AVATAR Kirsten Korosec
Kirsten Korosec
Transportation Editor, TechCrunch
AVATAR Alex Wilhelm
Alex Wilhelm
Senior Reporter, TechCrunch
December 8, 2020
tesla files to sell $5b in stock while its shares are richly valued

Capitalizing on its current high stock price and substantial market value, Tesla has filed plans to offer $5 billion in shares following recent record-breaking investor activity.

The announcement of this new share offering, which will dilute existing holdings, has resulted in a limited decrease in the company’s valuation, with a current pre-market decline of 2.3% as investors assess the implications. With a market capitalization of $608 billion, this stock sale represents a fraction – less than 1% – of Tesla’s overall worth.

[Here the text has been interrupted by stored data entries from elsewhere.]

theorem waitingTags_enqueueScan_perm (n : SlotNo) (p : Bool) (ts : List Byte) (s : State) :
    (waitingTags (enqueueScan n p ts s)).Perm (waitingTags s ++ ts) := by
  unfold waitingTags enqueueScan
  split
  next h => exact waitingTags_joinScan p ts h
  next => simp

/-- A demand brings its tags. -/
theorem busTags_demandScan (n : SlotNo) (p : Bool) (ts : List Byte) {s : State} (hidle : s.bus = .idle → s.inFlight = none) :
    (busTags (demandScan n p ts s)).Perm (busTags s ++ ts) := by
  have hstart := busTags_startNext (s := enqueueScan n p ts s) (by simpa using hidle)
  have hdemand := waitingTags_enqueueScan_perm n p ts s
  refine hstart.trans ?_
  cases hf : s.inFlight with
  | none => rwa [busTags_eq_waitingTags hf, busTags_eq_waitingTags (by simpa using hf)]
  | some f =>
    rw [busTags_eq_append hf, busTags_eq_append (s := enqueueScan n p ts s) (f := f) (by simpa using hf)]
    refine (hdemand.append_right f.job.tags).trans ?_
    rw [List.append_assoc, List.append_assoc]
    exact List.Perm.append_left _ List.perm_append_comm

theorem waitingTags_demandScans_perm (ns : List SlotNo) (s : State) :
    (waitingTags (demandScans ns s)).Perm (waitingTags s) := by
  induction ns generalizing s with
  | nil => exact .refl _
  | cons n ns ih =>
    have hone := waitingTags_enqueueScan_perm n true [] s
    rw [List.append_nil] at hone
    exact (ih _).trans hone

end Sys2Proof.Machine
end

section
/-! The events of lines and bus at the claims (R72 to R89, R110, R159, R162): which tags each ends. -/

namespace Sys2Proof.Machine

/-! ### The job in flight -/

section Flight
variable {s u : State} {f : InFlight} (hf : s.inFlight = some f)
include hf

/-- The job in flight ends with its tags. -/
theorem tagsEnd_finishJob (hu : SameClaims s u) (st : Status) (payload : List Byte) :
    TagsEnd .busJob f.job.tags 0 s (finishJob (endTags st payload f.job.tags u)) := by
  refine TagsEnd.after (tagsEnd_bus (sameLink_finishJob _) (by simp) ?_ (by simp [profileTags])) hu
  rw [busTags_eq_append (hu.inFlight.trans hf)]
  refine ((busTags_finishJob _).trans ?_).append_right _
  rw [waitingTags, waitingTags, endTags_jobs]

theorem tagsEnd_endStopped : TagsEnd .busJob f.job.tags 0 s (endStopped f s) :=
  tagsEnd_finishJob hf (sameClaims_of_eq rfl rfl rfl rfl rfl rfl) .removed []

/-- The job in flight goes on with the tags it has. -/
theorem sameTags_progress {g : InFlight} (hg : g.job.tags = f.job.tags) :
    TagsEnd .busJob [] 0 s { s with inFlight := some g } := by
  refine tagsEnd_bus (st := .ok) (payload := []) ⟨rfl, rfl⟩ rfl (List.Perm.of_eq ?_) rfl
  rw [List.append_nil, busTags_eq_append hf, busTags_eq_append (f := g) rfl, hg]
  rfl

/-- A job that ends without a tag ends no request. -/
theorem tagsEnd_untagged (htags : f.job.tags = []) : TagsEnd .busJob [] 0 s (finishJob s) := by
  have h := tagsEnd_finishJob hf (sameClaims_of_eq rfl rfl rfl rfl rfl rfl) .ok []
  rwa [htags] at h

end Flight

/-- The failure of a job that is no RECOVER is told to its slot, then to its tags. -/
theorem deliverFailure_eq {f : InFlight} (hwork : f.job.work ≠ .recover) (c : UnreadableCause) (st : Status) (s : State) :
    ∃ u, SameClaims s u ∧ deliverFailure f c st s = endTags st [] f.job.tags u := by
  have hsame : SameClaims s s := sameClaims_of_eq rfl rfl rfl rfl rfl rfl
  unfold deliverFailure
  split
  next => exact ⟨_, sameClaims_failScans .., rfl⟩
  next => exact ⟨s, hsame, rfl⟩
  next =>
    split
    next => exact ⟨_, sameClaims_changeCopy .., rfl⟩
    next => exact ⟨s, hsame, rfl⟩
  next h => exact absurd h hwork

theorem tagsEnd_segmentEnd {s : State} {f : InFlight} (hf : s.inFlight = some f) (n : SlotNo) (bytes : List Byte) :
    ∃ tags, TagsEnd .busJob tags 0 s (segmentEnd n f bytes s) := by
  unfold segmentEnd
  dsimp only
  split_ifs
  · exact ⟨_, tagsEnd_endStopped hf⟩
  · exact ⟨_, tagsEnd_finishJob hf (sameClaims_completeScan ..) _ _⟩
  · exact ⟨_, sameTags_progress hf rfl⟩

According to a Tuesday filing with the U.S. Securities and Exchange Commission, Tesla is collaborating with a group of financial institutions including Goldman Sachs, Citigroup, Barclays, BNP Paribas, BofA, Credit Suisse, Deutsche Bank, Morgan Stanley, SG Americas Securities, and Wells Fargo. The filing also indicates that Tesla intends to sell these shares periodically and at prevailing market rates. Tesla will compensate these banks with a commission of up to 0.25% of the total gross proceeds from the share sales, capped at a maximum of $12.5 million.

This isn't the first time Tesla has sought capital through share offerings. The company previously announced a similar plan in September to sell up to $5 billion in shares over time, as detailed in an SEC filing.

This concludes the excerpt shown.